Saturday, January 14, 2012

My dad, my hero.

I got a call on Wednesday's night from my little sister telling me that dad was going to have a surgery, 4 hours later she said he was ok but in critical condition I went to bed after midnight thinking that tomorrow he was going to be ok and he was thanks to God. He was awake and responding. Things took a turn for the worse after 10 am and by 10:30 he was gone. I rushed to the airport; the plane landed at 3:30 pm. It was like a dream, still is. The chapell was small and simple; he looked beautiful like an angel...of course it had a lot to do with my sister's choice of combination of flowers, casket and clothes. My chest was in pain, the pain that comes from the same place where I find my strength deep, deep inside. I adore my dad, he is my hero. He used to drink a bit too much, way too much. He stopped when I was 14 years old and never went back to alcohol, not once. I was raised going to Al-Ateen and Al-Anoon meetings, it was fun in a funky way. He would make anything fun no matter what. In our culture we stay with the body until he is buried or cremated, people came and left until about 2 or 3 am; my sister, her friend and myself stayed until the next day.

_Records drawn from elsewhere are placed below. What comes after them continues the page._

/-! ### The environment (95_test_vectors.md section 2.7) -/

/-- V53. -/
theorem test_env_latch_frozen :
    (actAll [.setDir .output, .setAle .transparent] { State.reset with outVal := 0x00007#20 }).devAlatch = 0x00007#20 ∧
    (actAll [.setDir .output, .setAle .transparent, .drive 0x00042#20, .wait 1, .setAle .latched, .drive 0x00099#20]
      State.reset).devAlatch = 0x00042#20 := by decide

/-- V54: one unit is too few, three are enough. -/
theorem test_env_access_time :
    (actAll [.setDir .input, .setDoe true, .wait 1] { bench .addressLatched with sinceValid := 4 }).dataValid = false ∧
    dataLane (actAll [.setDir .input, .setDoe true, .wait 1, .wait 1, .wait 1, .sample]
      { bench .addressLatched with sinceValid := 4 }).rdVal = 0xAB#8 :=
  ⟨by decide, dataLane_withDataLane _ _⟩

/-- V55: no wait before the latch closes. -/
theorem test_env_unsettled :
    (actAll [.setAle .transparent, .drive 0x00005#20, .setAle .latched] (bench .addressDrive)).devAlatch = Config.draw20 1 := rfl

/-- V56: the whole device is a free value. -/
theorem test_env_short_pulse :
    (actAll [.setWe true, .setWe false] (bench .addressDrive)).dev = ram.spoil 1 := rfl

/-- V57. -/
theorem test_env_unselected :
    (actAll [.setDoe true, .wait 3, .sample] { bench .idle with ce := false }).rdVal = Config.draw20 1 := rfl

/-- 20_memory.md R43 (e): both sides driving is the bad state, and the machine stops in it. -/
theorem test_env_contention :
    runSteps [⟨.setDoe true, .keep, none⟩] (bench .addressDrive) = .fault .busContention := rfl

/-! ### Steps, reset and the clock -/

theorem test_step_runs_word : holds (fun t => decide (t.bus = .addressDrive) && t.moves.isEmpty)
    (step (State.reset.withFetchWord 44 0x80000000000)) = true := by decide

/-- V51. -/
theorem test_reset_clears_fault : holds (fun t => decide (t.responses = [⟨.ok, 0#20⟩])) (faulted.assertReset.issue 0x00000000000#44) = true := by decide

/-- 70_reset_and_hazards.md R211: PREP_WRITE cut in its write pulse. -/
theorem test_reset_cuts_pulse : holds (fun t => decide (t.trace.getLast? = some .reset) && t.responses.isEmpty && !t.we && decide (t.dev.known = []))
    ((bench .addressLatched).issueCut 0xC5A00000000#44 4) = true := by decide

/-- V13 with the response a cycle later: accepted at edge 0, DELAY LONG waits three cycles, answers in the fourth. -/
theorem test_clock_delay :
    holds (fun t => t.responding && decide (t.dlyCnt = 0)) (runClock (⟨true, true, 0xE0000000001#44⟩ :: List.replicate 3 ⟨true, false, 0#44⟩) State.reset) = true ∧
    holds (fun t => !t.busy && decide (t.responses = [⟨.ok, 0#20⟩]))
      (runClock (⟨true, true, 0xE0000000001#44⟩ :: List.replicate 4 ⟨true, false, 0#44⟩) State.reset) = true := by decide

/-- V12: `dly_cnt` with `N_SHORT = 4`: 3 after the first cycle of the wait, 0 after the fourth. -/
theorem test_clock_countdown :
    holds (fun t => decide (t.dlyCnt = 3)) (runClock [⟨true, true, 0xE0000000000#44⟩, ⟨true, false, 0#44⟩]
      { State.reset with cfg := { Config.reference with nShort := 4 } }) = true ∧
    holds (fun t => decide (t.dlyCnt = 0) && t.responding)
      (runClock (⟨true, true, 0xE0000000000#44⟩ :: List.replicate 4 ⟨true, false, 0#44⟩)
        { State.reset with cfg := { Config.reference with nShort := 4 } }) = true := by decide

/-- P1, last line: the response of READ_BYTE in cycle 15 with `N_SHORT = 1`. -/
theorem test_clock_readByte :
    holds (fun t => t.responding) (runClock (⟨true, true, 0x10000000042#44⟩ :: List.replicate 14 ⟨true, false, 0#44⟩) State.reset) = true := by decide

/-- V21 at the ports: `(1, 0x00000)` in the cycle after acceptance, and `fault_code` 1 (P5). -/
theorem test_ports_fault : holds (fun t => decide (t.ports.rsp = some (1#2, 0#20)) && decide (t.ports.faultCode = 1#2))
    (runClock [⟨true, true, 0x90000000123#44⟩] State.reset) = true := by decide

I slept on the soft chair about 5 feet away from my dad, when I opened my eyes around 5 or 6 am I realized I was not dreaming and I cried again. My sis got up and hugged me..."his mouth is changing color" I said, she told me: "it's only the light don't worry". The Padre showed after 10 am and explained how my dad was on a better place now and pain free, I want to feel better but I can't help to think how much I already miss him. My mom seems to be ok, I thought I was going to help her stay strong but I just can't. Before he was taken a mariachi came, the old songs sounded melancholic and sad like never before. My oldest brother was crying like a kid and put a letter that his little girl wrote for grandpa inside the gasket and I almost fainted. My dad's sister was surprised how much her brother was loved, she seemed sad but very proud... She told the three of us that he died a happy man and in peace surrounded by love. I want to feel better but I am just too sad right now, I miss him too much and I can't believe that he is gone.

2 comments:

  1. I am so sorry for your loss, Betty. Patty sends her condolences too. I remember when I lost my father. He had his flaws and wasn't always around, but he taught me a lot and was a hero too in many ways. He had a military funeral complete with 9 gun salute. I still have the flag from his casket. Mourn as long as you need, but things will get better.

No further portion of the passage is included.